Wednesday, December 16, 2009

Hamming(7, 4)

It's a pain to find any easy-to-understand explanations on how to do Hamming(7, 4), so here's the most useful information from my reference on how to do it.

NOTE: You can substitute addition (+) with XOR (^).

Encoding

Let's say you have four data bits: d1, d2, d3, d4. To create the parity bits, you use the following formulae:

  1. p1 = d2 + d3 + d4
  2. p2 = d1 + d3 + d4
  3. p3 = d1 + d2 + d4

The bits sent across the wire are: d1, d2, d3, p1, d4, p2, p3

Decoding

Now that we have the bits sent across the wire (d1, d2, d3, p1, d4, p2, p3), we can detect appropriate errors.

Error Detection

First, we calculate:

  1. p1* = d2 + d3 + d4
  2. p2* = d1 + d3 + d4
  3. p3* = d1 + d2 + d4

If any of these parity bits don't match the parity bits sent over the wire, then there was an error.

Error Correction

Now this information was the most difficult to find.

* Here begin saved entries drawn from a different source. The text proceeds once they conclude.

/-- The tick in Execute, for a state that is also the one `f` that a pass executes. -/
theorem idealTick_execute {d f t u : State} {n : Nat} {b : Bus} (hd : d.fiveLeft) (hn : n < 5)
    (ht : d.after n .execute b t) (hf : f.after 0 .execute b t) (hb : b.FetchOnly) (hquiet : b.fetchReq.active = false)
    (hm : preDecodeWord f = none) (hu : passExecute f = .next u) :
    ∃ c x y, waitAxi c = false ∧ idealTick t = .next (endTick none (afterExec (u.withView
      { stage := .execute, bus := c, ctl := { u.ctl with stallReported := x }, status := y }))) := by
  have hbus := ht.bus_eq
  obtain ⟨c, hc, hquiet', hbusp⟩ := busPhases_quiet (s := t) (hbus ▸ hb) (by rw [hbus, hquiet]) (idealInput t)
  have hmid := hbusp ▸ hf.setBus c
  obtain ⟨x, y, hview⟩ := id hmid
  have hctl : f.ctl = u.ctl := (passExecute_sameMachine hm hu).ctl.symm
  rw [BitVec.add_zero, hctl] at hview
  refine ⟨c, x, y, hc.waitAxi hquiet', idealTick_eq hd hn ht (by decide) hb ?_⟩
  rw [stageTransition_execute hmid.stage_eq, stageExecute, hview, execStage_eq_passExecute (by exact hm),
    passExecute_withView _ hm hu]

section EndOfPass
variable {u : State} {b : Bus} {x : Bool} {y : Status}

/-- A drained pass ends where its Execute tick does, but for the bus view. -/
theorem retire_eqButBus (hlatch : u.latch.store = false) (hst : u.stage = .prepareFetch)
    (hu : waitAxi u.bus = false) (hb : waitAxi b = false) :
    (retire u).eqButBus (endTick none (afterExec (u.withView
      { stage := .execute, bus := b, ctl := { u.ctl with stallReported := x }, status := y }))) := by
  have hticks : retireTicks u = 1 := by simp [retireTicks, hlatch]
  rw [State.eqButBus, retire, hticks, endTick]
  by_cases hw : u.instWord = Config.instEbreak
  · rw [if_pos hw, afterExec, if_pos (by exact hw), watchdog_counted (by rfl)]
    apply State.eq_of_fields
    case h15 => simp [refreshStatus, haltEbreak, countInstruction, State.tickBy, State.withView, hu, hb]
    all_goals rfl
  · rw [if_neg hw, afterExec, if_neg (by exact hw), if_neg (by simp [State.withView, hlatch]), watchdog_counted (by rfl)]
    apply State.eq_of_fields
    case h9 => exact hst.symm
    case h15 => simp [refreshStatus, State.goto, countInstruction, State.tickBy, State.withView, hu, hb, hst]
    all_goals rfl

end EndOfPass

/-- The four ticks of the fetch end where the pass's fetch does. -/
theorem after_fetchPhase {s t : State} {w : Word} {b : Bus} (hbare : translationOn s .fetch = false)
    (hf : s.fetches w) (ht : (wordAnswered (fetchPrepared s)).after 4 .execute b t) :
    (fetchPhase s).after 0 .execute b t := by
  obtain ⟨x, y, rfl⟩ := ht
  refine ⟨x, y, ?_⟩
  rw [fetchPhase_bare hbare hf, BitVec.add_zero]
  rfl

/-- Settles O60: four ticks fetch the word, the fifth executes it as the pass does. -/
theorem fiveTicksMakeOneStep : Obligations.FiveTicksMakeOneStep := by
  intro s w hs hlatch hleft hbare hf hnone
  have hphase := fetchPhase_bare hbare hf
  have hm : preDecodeWord (fetchPhase s) = none := by
    rw [preDecodeWord, (fetchPhase_fetches hf).1]
    cases hd : decode w with
    | error e => rfl
    | ok i => exact (preDecode_congr (by rw [hphase]; rfl) i).trans (hnone i hd)
  obtain ⟨u, hu⟩ := passExecute_completes hm
  obtain ⟨b, t, hb, hquiet, ht, hticks⟩ := idealTicks_fetch hbare hf hs hleft (by rw [hphase] at hm; exact hm)
  obtain ⟨c, x, y, hc, htick⟩ := idealTick_execute (d := wordAnswered (fetchPrepared s)) ⟨hs.2.1, hleft⟩ (by omega) ht
    (after_fetchPhase hbare hf ht) hb hquiet hm hu
  have hsame := passExecute_sameMachine hm hu
  have hboundary := hs.1
  simp only [State.atBoundary, Bool.and_eq_true, beq_iff_eq, Bool.not_eq_true'] at hboundary
  obtain ⟨⟨hst, -⟩, hwait⟩ := hboundary
  refine ⟨_, retire u, ?_, ?_, retire_eqButBus (b := c) (x := x) (y := y) ?_ ?_ ?_ hc⟩
  · rw [hticks, idealTicks_succ htick, idealTicks]
  · rw [step_ready hs, instructionPass, hu]
  · rw [hsame.latch, hphase]; exact hlatch
  · rw [hsame.stage, hphase]; exact hst
  · rw [hsame.bus, hphase]; exact hwait


end Sys2Proof.Machine
end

With the bits sent across the wire (d1, d2, d3, p1, d4, p2, p3), we must first calculate:

  1. c1 = d1 + d3 + d4 + p3
  2. c2 = d1 + d2 + d4 + p2
  3. c3 = d1 + d2 + d3 + p1

NOTE: You can detect errors by checking to see if any of c1, c2, or c3 are true (nonzero).

With these calculated, now we can find which bit we need to flip to correct the error:

  1. bit = ((c3 ? 4 : 0) | (c2 ? 2 : 0) | (c1 ? 1 : 0)) - 1
  1. If bit = 6, then flip d1.
  2. If bit = 5, then flip d2.
  3. If bit = 4, then flip d3.
  4. If bit = 2, then flip d4.
  5. In all other cases, there are more than one bit errors and we can't correct them.

Alternatively, it could be thought of this way: bit is the index of the flipped bit from the end of the string (where p3 is) with zero-indexing.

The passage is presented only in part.